- Directed by: Shashank Rai
- Written by: Veeru Thakur
- Screenplay by: Veeru Thakur
- Story by: Veeru Thakur
- Produced by: Shashank Rai; Gayatri Kesharwani; Madhwesh Rai;
- Starring: Pawan Singh; Amrapali Dubey; Ashok Samarth; Aayushi Tiwari; Brijesh Tripathi;
- Cinematography: Sudhanshu Shekhar
- Music by: Chhote Baba; Shyam-Azad;
- Production company: Rai Motion Pictures
- Distributed by: Yashi Films, Gt Mines Official
- Release date: 6 December 2019 (India);
- Running time: 139 minutes
- Country: India
- Language: Bhojpuri

= Sher Singh (film) =

2019 Indian Bhojpuri film

Sher Singh (English:Tiger Singh) is a 2019 Indian, Bhojpuri language action romance drama film directed by Shashank Rai and jointly produced by Shashank Rai, Gayatri Kesharwani and Madhwesh Rai with 2 Brothers Film (Thakur Vijay Singh). It stars Pawan Singh and Amrapali Dubey in the lead roles, while Aayushi Tiwari, Ashok Samarth, Brijesh Tripathi, Sanjay Verma, Jaswant Kumar, Ajay Suryavanshi, Sweety Singh, Mukesh Tiwari, Rajveer Yadav, Jai Singh, Vijay Singh and Vikash Tiwari in supporting roles. Sambhavna Seth make a special appearance in this film.

==Cast==
- Pawan Singh
- Amrapali Dubey
- Ayushi Tiwari
- Brijesh Tripathi
- Ashok Samarth
- Sanjay Verma
- Jaswant Kumar
- Ajay Suryavanshi
- Sweety Singh
- Glory Mohanta
- Mukesh Tiwari
- Rajveer Yadav
- Jai Singh
- Vijay Singh
- Deepak Singh
- Vikas Tiwari
- Balgovind Banjara
- Mahi Kanani

==Production==
The film was shot in beautiful location of Mumbai, Jodhpur, Lucknow and Bangkok. The film's producer and director is Shashank Rai. Sambhavna Seth's appearance will be seen in the film. The story is written by Veeru Thakur. In the film, Ashok Samarth will be seen in the lead role along with Pawan Singh and Amrapali Dubey. Singers are Pawan Singh, Priyanka Singh and Alka Jha. DOP is Sudhanshu Shekhar. Fight done Mallesh and EP is by Rajveer Yadav. film is scheduled to release in Durga Pooja 2019 in all theatres.

==Music==
Music of "Sher Singh" is composed by Chhote Baba with lyrics penned by Manoj Matlabi, Sumit Chandravanshi and Dharm Hindustani.
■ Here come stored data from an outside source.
-- ==== Sys2Proof/Certificates/Slice0/Obligations.lean ====
section
/-!
DEFINITION. The statements for the provers, by family of commands.
-/

open Sys2Proof Sys2Proof.Machine

/-- FREQ_CHANGE_REQUEST: outside reset and outside a change, the toggle sets FREQ_CHG, toggles clkc_freq_ack, notes the start in elapsed and
domain time, and counts the change; nothing else in the block changes. A second toggle during a change is only counted.
FREQ_CHANGE_DONE: clkc_good rising ends an acknowledged change and logs its interval, and changes nothing else. FREQ_CHANGE_TIMEOUT:
with clkc_good still 0 at T_FREQ, once per change, AL_CLOCK is logged with cause FREQ_TIMEOUT, tray_al_clock and Safe Stop are set, and
the keys stay (slots and anchor as they were). PCLK_STOP_DECLARED, outside reset and with room in the gap log: the stop is taken to have
begun 40 ns ago, and an ongoing entry with its cause (0 a stretch, 1 a frequency change, 2 unannounced) joins the gap log; nothing else
changes. PCLK_STOP_END: the stop is over; the ongoing entry gets the current domain time as its end and the total grows by the
difference, and no entry is left ongoing where only one was. -/
def Obligations.FrequencyChangesAndStops : Prop :=
  (∀ s : State, s.rst.phase ≠ .inReset → s.mon.freqChg = false →
    exec .freqChangeRequest s = .next { s with
      out := []
      pins := { s.pins with freqReq := !s.pins.freqReq }
      mon := { s.mon with
        freqChg := true, freqSince := s.clk.elapsed, freqStart := s.clk.domain, freqAck := !s.mon.freqAck, freqAlarm := false
        ackDeadline := some (s.clk.elapsed + 1000) }
      obs := s.obs.bump (ctrRcu 1) 1 }) ∧
  (∀ s : State, s.rst.phase ≠ .inReset → s.mon.freqChg = true →
    exec .freqChangeRequest s = .next { s with
      out := []
      pins := { s.pins with freqReq := !s.pins.freqReq }
      mon := { s.mon with freqIgnored := s.mon.freqIgnored + 1 } }) ∧
  (∀ s : State, s.pins.clkcGood = false → s.mon.freqChg = true →
    exec .freqChangeDone s = .next { s with
      out := []
      pins := { s.pins with clkcGood := true }
      mon := { s.mon with freqChg := false, freqLog := [(s.mon.freqStart, s.clk.domain)] } }) ∧
  (∀ s : State, s.pins.clkcGood = false → s.mon.freqChg = true → s.mon.freqAlarm = false → s.rst.phase ≠ .inReset →
    s.mon.freqSince + s.cfg.clk.tFreq * 1000 ≤ s.clk.elapsed →
    ∃ t, exec .freqChangeTimeout s = .next t ∧ t.mon = { s.mon with freqAlarm := true } ∧ t.alr.clock = true ∧ t.alr.safeStop = true ∧
      t.rst.rstReq = true ∧
      t.alr.log = (s.alr.logEntry { code := alClock, unit := unitRcu, stall := none, time := s.clk.domain, unanchored := !s.clk.anchored,
                                    cause := 2, word := 0, count := 1, firstAt := s.clk.elapsed, copied := false } s.clk.elapsed).log ∧
      t.sbx = s.sbx ∧ t.ldg = s.ldg ∧ t.pins = s.pins ∧ t.clk = s.clk) ∧
  (∀ (s : State) (stretch : Bool), s.mon.stop = none → s.rst.phase ≠ .inReset → s.obs.gaps.length < 64 →
    exec (.pclkStopDeclared stretch) s = .next { s with
      out := []
      pins := { s.pins with clkcStretch := stretch }
      mon := { s.mon with stop := some (s.clk.elapsed - 40), stopAlarm := false }
      obs := { s.obs with gaps := s.obs.gaps ++ [({ start := s.clk.domain - 40, stop := 0
                                                    cause := if stretch then 0 else if s.mon.freqChg then 1 else 2
                                                    ongoing := true, unanchored := !s.clk.anchored, alarm := false } : GapEntry)] } }) ∧
  (∀ (s : State) (since : Nat) (gs : List GapEntry) (g : GapEntry), s.mon.stop = some since → s.obs.gaps = gs ++ [g] →
    (∀ e ∈ gs, e.ongoing = false) → g.ongoing = true →
    exec .pclkStopEnd s = .next { s with
      out := []
      mon := { s.mon with stop := none, stopAlarm := false }
      alr := { s.alr with progressAt := s.alr.progressAt + (s.clk.elapsed - since) }
      obs := { s.obs with
        gaps := gs ++ [{ g with stop := s.clk.domain, ongoing := false }]
        gapTotal := s.obs.gapTotal + (s.clk.domain - g.start) } })

/-- CLOCK_GOOD_LOST: outside reset and outside an acknowledged change, AL_CLOCK is raised with cause GOOD_LOST. RUNT_DETECTED: a runt is
counted and raises AL_CLOCK with cause RUNT; where the two runts before it fell within the last 1 ms, the tamper-class alarm comes too:
tray_al_tamper is set, every key slot is empty and the anchor is gone. PCLK_FREQ_WINDOW: PCLK_FREQ takes the measured frequency in 10
MHz; above 2,121 MHz the overspeed alarm is raised, with its keys kept; below 990 MHz, without a stretch or a change, EV_PCLK_SLOW alone
is raised; in between nothing else happens. -/
def Obligations.ClockMonitorsRaiseAlarms : Prop :=
  (∀ s : State, s.pins.clkcGood = true → s.rst.phase ≠ .inReset → s.mon.freqChg = false →
    ∃ t, exec .clockGoodLost s = .next t ∧ t.pins = { s.pins with clkcGood := false } ∧ t.alr.clock = true ∧ t.alr.safeStop = true ∧
      t.rst.rstReq = true ∧ t.sbx = s.sbx ∧ t.ldg = s.ldg ∧ t.mon = s.mon ∧ t.clk = s.clk) ∧
  (∀ s : State, runtSpan s.clk.elapsed s.mon.runts = none →
    ∃ t, exec .runtDetected s = .next t ∧ t.mon = { s.mon with
        runts := (s.clk.elapsed :: s.mon.runts).take 3, runtTotal := satAdd (2 ^ 32 - 1) s.mon.runtTotal 1 } ∧
      t.alr.clock = true ∧ t.alr.safeStop = true ∧ t.alr.tamper = s.alr.tamper ∧ t.sbx = s.sbx ∧ t.ldg = s.ldg ∧ t.clk = s.clk) ∧
  (∀ (s : State) (a b : Nat) (rest : List Nat), s.mon.runts = a :: b :: rest → s.clk.elapsed ≤ b + 1000000 →
    ∃ t, exec .runtDetected s = .next t ∧ t.alr.clock = true ∧ t.alr.tamper = true ∧ t.sbx.slots = [] ∧ t.ldg.anchor.valid = false ∧
      t.ldg.anchor.clearedByTamper = true) ∧
  (∀ (s : State) (mhz : Nat) (stretch : Bool), s.rst.phase ≠ .inReset → 2121 < mhz →
    ∃ t, exec (.pclkFreqWindow mhz stretch) s = .next t ∧ t.clk = { s.clk with pclkFreq := min 255 (mhz / 10) } ∧ t.alr.clock = true ∧
      t.alr.safeStop = true ∧ t.sbx = s.sbx ∧ t.ldg = s.ldg ∧ t.mon = s.mon) ∧
  (∀ (s : State) (mhz : Nat), s.rst.phase ≠ .inReset → mhz < 990 → s.freqChgWindow = false →
    exec (.pclkFreqWindow mhz false) s = .next (({ s with
      out := [], clk := { s.clk with pclkFreq := min 255 (mhz / 10) } } : State).event evPclkSlow unitRcu none (min 255 (mhz / 10)) 0)) ∧
  (∀ (s : State) (mhz : Nat) (stretch : Bool), 990 ≤ mhz → mhz ≤ 2121 →
    exec (.pclkFreqWindow mhz stretch) s = .next { s with out := [], clk := { s.clk with pclkFreq := min 255 (mhz / 10) } })

/-- PCLK_STOP_TIMEOUT: a stop that has lasted T_STOP, with clkc_good at 1 and FREQ_CHG at 0, whatever clkc_stretch is: AL_CLOCK is logged
with cause STOP (5) and the stop's length in microseconds, and Safe Stop follows. With clkc_good at 0, or during a frequency change,
nothing happens. It is raised once a stop, and not in reset. -/
def Obligations.LongStopRaisesClockAlarm : Prop :=
  (∀ (s : State) (since : Nat), s.mon.stop = some since → s.mon.stopAlarm = false → s.pins.clkcGood = true → s.mon.freqChg = false →
    s.rst.phase ≠ .inReset → since + s.cfg.clk.tStop * 1000 ≤ s.clk.elapsed →
    ∃ t, exec .pclkStopTimeout s = .next t ∧ t.alr.clock = true ∧ t.alr.safeStop = true ∧ t.rst.rstReq = true ∧
      t.mon = { s.mon with stopAlarm := true } ∧
      t.alr.log = (s.alr.logEntry { code := alClock, unit := unitRcu, stall := none, time := s.clk.domain, unanchored := !s.clk.anchored
                                    cause := 5, word := min (2 ^ 32 - 1) ((s.clk.elapsed - since) / 1000), count := 1
                                    firstAt := s.clk.elapsed, copied := false } s.clk.elapsed).log) ∧
  (∀ s : State, s.pins.clkcGood = false ∨ s.mon.freqChg = true → exec .pclkStopTimeout s = .next { s with out := [] })

/-- FREQ_ACK_RETURN_TIMEOUT: 1 us after clkc_freq_ack changed, a return that differs starts the Sounding of crossing 1, a return that
matches starts none. CROSSING_SOUNDING_DONE: a transient is counted with its event and raises no alarm; a lasting fault of crossings 0
to 2 raises AL_CLOCK, one of crossings 3 and 4 an integrity alarm that stops nothing. TEMP_SAMPLE_CAPTURE: a sample of even parity
becomes the temperature; one of odd parity is discarded and starts the Sounding of crossing 4. RAIL_SAMPLE_CAPTURE: a good sample of an
enabled channel that is not in gap adds its calibrated power times the rclk periods since the channel was last accounted to the die
energy; a sample of odd parity keeps the power held, makes the tick suspect with cause 2 and starts the Sounding of crossing 3; without
a Steelyard a good sample has no effect on it. RAIL_CHANNEL_GAP: a channel in gap is accounted at the power it holds and the tick is
suspect. -/
def Obligations.CrossingsAndSensors : Prop :=
  (∀ (s : State) (d : Nat) (ret : Bool), s.mon.ackDeadline = some d → d ≤ s.clk.elapsed → ret = s.mon.freqAck →
    exec (.freqAckReturnTimeout ret) s = .next { s with
      out := [], pins := { s.pins with freqAckRet := ret }, mon := { s.mon with ackDeadline := none } }) ∧
  (∀ (s : State) (d : Nat) (ret : Bool), s.mon.ackDeadline = some d → d ≤ s.clk.elapsed → ret ≠ s.mon.freqAck →
    s.alr.crossings.contains 1 = false →
    exec (.freqAckReturnTimeout ret) s = .next { s with
      out := [], pins := { s.pins with freqAckRet := ret }, mon := { s.mon with ackDeadline := none }
      alr := { s.alr with crossings := s.alr.crossings ++ [1] } }) ∧
  (∀ (s : State) (k : Nat), s.alr.crossings.contains k = true →
    ∃ t, exec (.crossingSoundingDone k false) s = .next t ∧ t.alr = { s.alr with
        crossings := s.alr.crossings.erase k, soundCdc := satAdd 63 s.alr.soundCdc 1 } ∧
      t.obs = s.obs.bump (ctrRcu 6) 1 ∧ t = { s with out := [], alr := t.alr, obs := t.obs, hlm := t.hlm } ∧
      t.hlm = (s.event evSounding unitRcu none 4 2).hlm) ∧
  (∀ (s : State) (k : Nat), s.alr.crossings.contains k = true → k ≤ 2 →
    ∃ t, exec (.crossingSoundingDone k true) s = .next t ∧ t.alr.clock = true ∧ t.alr.safeStop = true ∧
      t.alr.crossings = s.alr.crossings.erase k ∧ t.sbx = s.sbx ∧ t.ldg = s.ldg) ∧
  (∀ (s : State) (k : Nat), s.alr.crossings.contains k = true → 2 < k →
    ∃ t, exec (.crossingSoundingDone k true) s = .next t ∧ t.alr.integrity = true ∧ t.alr.clock = s.alr.clock ∧
      t.alr.safeStop = s.alr.safeStop ∧ t.alr.quiet = s.alr.quiet ∧ t.alr.crossings = s.alr.crossings.erase k ∧ t.sbx = s.sbx ∧
      t.ldg = s.ldg ∧ t.rst = s.rst) ∧
  (∀ (s : State) (val par : Nat), val < 4096 → (popcount 12 val + par) % 2 = 0 →
    exec (.tempSampleCapture val par) s = .next { s with
      out := [], pins := { s.pins with tempFlag := !s.pins.tempFlag }, mon := { s.mon with temp := BitVec.ofNat 12 val } }) ∧
  (∀ (s : State) (val par : Nat), val < 4096 → (popcount 12 val + par) % 2 = 1 →
    ∃ t, exec (.tempSampleCapture val par) s = .next t ∧ 4 ∈ t.alr.crossings ∧
      t = { s with out := [], pins := { s.pins with tempFlag := !s.pins.tempFlag }, alr := t.alr }) ∧
  (∀ (s : State) (val ch par : Nat), val < 2 ^ 32 → ch < 16 → (popcount 32 val + popcount 4 ch + par) % 2 = 0 →
    s.build.sty = true → s.styEnabled ch = true → s.styGap ch = false →
    ∃ t, exec (.railSampleCapture val ch par) s = .next t ∧
      t.sty.energy = s.sty.energy + s.cfg.sty.calibrate ch val *
        ((s.clk.elapsed - (s.sty.chans.getD ch StyChan.fresh).upTo.getD s.clk.elapsed) / 10) ∧
      t.sty.suspectCause = s.sty.suspectCause ∧
      t = { s with out := [], pins := { s.pins with railFlag := !s.pins.railFlag }, sty := t.sty }) ∧
  (∀ (s : State) (val ch par : Nat), val < 2 ^ 32 → ch < 16 → (popcount 32 val + popcount 4 ch + par) % 2 = 1 →
    s.build.sty = true → s.styEnabled ch = true → s.sty.suspectCause = 0 →
    ∃ t, exec (.railSampleCapture val ch par) s = .next t ∧ t.sty.suspectCause = 2 ∧ t.sty.suspectMask = s.sty.suspectMask ||| 2 ^ ch ∧
      3 ∈ t.alr.crossings ∧
      t = { s with out := [], pins := { s.pins with railFlag := !s.pins.railFlag }, sty := t.sty, alr := t.alr }) ∧
  (∀ (s : State) (ch : Nat), s.build.sty = true → s.styGap ch = true → s.sty.suspectCause = 0 →
    ∃ t, exec (.railChannelGap ch) s = .next t ∧ t.sty.suspectCause = 1 ∧ t.sty.suspectMask = s.sty.suspectMask ||| 2 ^ ch ∧
      t.sty.energy = s.sty.energy + (s.sty.chans.getD ch StyChan.fresh).power *
        ((s.clk.elapsed - (s.sty.chans.getD ch StyChan.fresh).upTo.getD s.clk.elapsed) / 10) ∧
      t = { s with out := [], sty := t.sty })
It is produced under the "Yashi Films", who also bought his satellite rights.

==Marketing==
First-look poster of this film released on 6 September 2019 at official Instagram handle of actress Amrapali Dubey.
Trailer of this film is released on 15 September 2019 on official YouTube handel of "Yashi Films", who also bought his satellite rights. Trailer crossed over 2 million views in just on day.